Recognition: unknown
AIM-Bench: Benchmarking and Improving Affective Image Manipulation via Fine-Grained Hierarchical Control
Pith reviewed 2026-05-10 15:30 UTC · model grok-4.3
The pith
A new benchmark for affective image manipulation reveals positivity bias in current models and shows a 40k-sample dataset reduces it with a 9.15 percent gain.

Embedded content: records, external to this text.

-- ==== Sys2Proof/Machine/RegMap.lean ====
section
/-! DEFINITION. The register window: the byte offset of every register in BAR0 (R499, R500 and the
register maps of every chapter) and every named field of it (bits [high:low], R10, R13).
Registers that a rule banks by the context selected in RPL_STEP_SEL (R336, R395) have one copy per
context at an internal address at and above 0x1_0000_0000, outside BAR0. -/
namespace Sys2Proof.Reg

/-- A field: the address of its register, its low bit and its width (R13). -/
structure Fld where
  reg : Nat
  lo : Nat
  w : Nat
deriving DecidableEq, Repr
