def tableRPL0 : List Row := [
  ⟨"RPL_STEP_SEL", 0x800000, 0x0, 1, [⟨"CONTEXT", 0, 6, .rw, 0, false⟩]⟩,
  ⟨"RPL_STEP_EVENT", 0x800080, 0x0, 1, [⟨"OPENED", 0, 1, .w1c, 0, false⟩,
    ⟨"CLOSED", 1, 1, .w1c, 0, false⟩,
    ⟨"DISCARD", 2, 1, .w1c, 0, false⟩,
    ⟨"BREAK_SENT", 3, 1, .w1c, 0, false⟩,
    ⟨"LATE_BREAK", 4, 1, .w1c, 0, false⟩,
    ⟨"OPEN_MISSED", 5, 1, .w1c, 0, false⟩,
    ⟨"GRAD_ALIAS", 6, 1, .w1c, 0, false⟩,
    ⟨"STALLED", 7, 1, .w1c, 0, false⟩,
    ⟨"UPD_NAN", 8, 1, .w1c, 0, false⟩,
    ⟨"UPD_OVF", 9, 1, .w1c, 0, false⟩]⟩,
  ⟨"RPL_GRAD_ALIAS_CNT", 0x800084, 0x0, 1, [⟨"COUNT", 0, 32, .ro, 0, true⟩]⟩,
  ⟨"RPL_LATE_BREAK_CNT", 0x800088, 0x0, 1, [⟨"COUNT", 0, 32, .ro, 0, true⟩]⟩,
  ⟨"RPL_UPD_NAN_CNT", 0x80008c, 0x0, 1, [⟨"COUNT", 0, 32, .ro, 0, true⟩]⟩,
  ⟨"RPL_UPD_OVF_CNT", 0x800090, 0x0, 1, [⟨"COUNT", 0, 32, .ro, 0, true⟩]⟩,
  ⟨"RPL_UPD_STATUS", 0x800094, 0x0, 1, [⟨"BUSY", 0, 9, .ro, 0, true⟩]⟩,
  ⟨"RPL_REPLAY_CFG", 0x800108, 0x0, 1, [⟨"BARRIER", 0, 13, .rw, 0, true⟩,
    ⟨"LEAD", 16, 4, .rw, 3, true⟩,
    ⟨"VALID", 20, 1, .rw, 0, true⟩]⟩,
  ⟨"RPL_REPLAY_EVENT", 0x80010c, 0x0, 1, [⟨"READY", 0, 1, .w1c, 0, false⟩,
    ⟨"LATE", 1, 1, .w1c, 0, false⟩,
    ⟨"RESTORE_FAIL", 2, 1, .w1c, 0, false⟩,
    ⟨"SET_REFUSED", 3, 1, .w1c, 0, false⟩,
    ⟨"FENCE_DONE", 4, 1, .w1c, 0, false⟩,
    ⟨"FENCE_REFUSED", 5, 1, .w1c, 0, false⟩,
    ⟨"PEER_SILENT", 6, 1, .w1c, 0, false⟩,
    ⟨"DAYBREAK_DONE", 7, 1, .w1c, 0, false⟩]⟩,
  ⟨"RPL_PROT_BASE_LO", 0x800110, 0x0, 1, [⟨"VALID", 0, 1, .rw, 0, true⟩,
    ⟨"PA_LO", 14, 18, .rw, 0, true⟩]⟩,
  ⟨"RPL_PROT_BASE_HI", 0x800114, 0x0, 1, [⟨"PA_HI", 0, 8, .rw, 0, true⟩,
    ⟨"COUNT", 16, 9, .rw, 0, true⟩]⟩,
  ⟨"RPL_MIR_OFFSET_LO", 0x800118, 0x0, 1, [⟨"OFF_LO", 16, 16, .rw, 0, true⟩]⟩,
  ⟨"RPL_MIR_OFFSET_HI", 0x80011c, 0x0, 1, [⟨"OFF_HI", 0, 12, .rw, 0, true⟩]⟩,
  ⟨"RPL_MIR_PARTNER", 0x800120, 0x0, 1, [⟨"MODULE", 0, 13, .rw, 0, true⟩,
    ⟨"VALID", 13, 1, .rw, 0, true⟩]⟩,
  ⟨"RPL_MIR_CLIENT", 0x800124, 0x0, 1, [⟨"MODULE", 0, 13, .rw, 0, true⟩,
    ⟨"VALID", 13, 1, .rw, 0, true⟩,
    ⟨"STATE", 14, 2, .rw, 0, true⟩,
    ⟨"VERIFIED", 16, 1, .ro, 0, true⟩,
    ⟨"GUEST_STALE", 17, 1, .rw, 0, true⟩]⟩,
  ⟨"RPL_MIR_LAST", 0x800128, 0x0, 1, [⟨"LAST_STEP", 0, 32, .ro, 0, true⟩]⟩,
  ⟨"RPL_RING_BASE_LO", 0x800130, 0x0, 1, [⟨"PA_LO", 16, 16, .rw, 0, true⟩]⟩,
  ⟨"RPL_RING_BASE_HI", 0x800134, 0x0, 1, [⟨"PA_HI", 0, 8, .rw, 0, true⟩]⟩,
  ⟨"RPL_RING_CFG", 0x800138, 0x0, 1, [⟨"PAGES", 0, 22, .rw, 0, true⟩,
    ⟨"GUEST", 22, 1, .rw, 1, true⟩,
    ⟨"REQUIRE", 23, 1, .rw, 1, true⟩]⟩,
  ⟨"RPL_RING_FREE", 0x80013c, 0x0, 1, [⟨"PAGES", 0, 22, .ro, 0, true⟩]⟩]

A machine-rendered reading of the paper's core claim, the machinery that carries it, and where it could break.
Core claim
Current image editing models exhibit a strong positivity bias when asked to perform affective manipulations because their training distributions favor pleasant scenes. The authors correct this by constructing a 40,000-sample instruction-tuning dataset through an inverse repainting process that produces high-fidelity ground-truth images paired with divergent-emotion inputs and exact instructions, then demonstrate that fine-tuning on these pairs raises composite performance 9.15 percent above the untuned baseline.
What carries the argument
The inverse repainting strategy that enhances raw affective images into high-fidelity ground truths and then synthesizes opposing-emotion input images together with paired precise instructions.
Load-bearing premise
The 800 human-curated samples together with the composite rule-based and model-based metrics accurately reflect human perception of emotional changes and instruction following.
What would settle it
A new human study that rates the same model outputs and finds either no reduction in positivity bias or no overall score gain after fine-tuning on AIM-40k.
Figures
read the original abstract
Affective Image Manipulation (AIM) aims to evoke specific emotions through targeted editing. Current image editing benchmarks primarily focus on object-level modifications in general scenarios, lacking the fine-grained granularity to capture affective dimensions. To bridge this gap, we introduce the first benchmark designed for AIM termed AIM-Bench. This benchmark is built upon a dual-path affective modeling scheme that integrates the Mikels emotion taxonomy with the Valence-Arousal-Dominance framework, enabling high-level semantic and fine-grained continuous manipulation. Through a hierarchical human-in-the-loop workflow, we finally curate 800 high-quality samples covering 8 emotional categories and 5 editing types. To effectively assess performance, we also design a composite evaluation suite combining rule-based and model-based metrics to holistically assess instruction consistency, aesthetics, and emotional expressiveness. Extensive evaluations reveal that current editing models face significant challenges, most notably a prevalent positivity bias, which stemming from inherent imbalances in training data distribution. To tackle this, we propose a scalable data engine utilizing an inverse repainting strategy to construct AIM-40k, a balanced instruction-tuning dataset comprising 40k samples. Concretely, we enhance raw affective images via generative redrawing to establish high-fidelity ground truths, and synthesize input images with divergent emotions and paired precise instructions. Fine-tuning a baseline model on AIM-40k yields a 9.15% relative improvement in overall performance, demonstrating the effectiveness of our AIM-40k. Our data and related code will be made open soon.
Editorial analysis
A structured set of objections, weighed in public.
Referee Report
Summary. The manuscript introduces AIM-Bench, the first benchmark for Affective Image Manipulation (AIM), built on a dual-path scheme integrating Mikels' emotion taxonomy with the Valence-Arousal-Dominance (VAD) framework. It curates 800 samples via hierarchical human-in-the-loop workflow across 8 emotional categories and 5 editing types, and proposes a composite evaluation suite of rule-based and model-based metrics for instruction consistency, aesthetics, and emotional expressiveness. The work identifies a positivity bias in existing models stemming from training data imbalances, constructs AIM-40k (40k balanced samples) via an inverse repainting data engine, and reports that fine-tuning a baseline on AIM-40k yields a 9.15% relative improvement on AIM-Bench.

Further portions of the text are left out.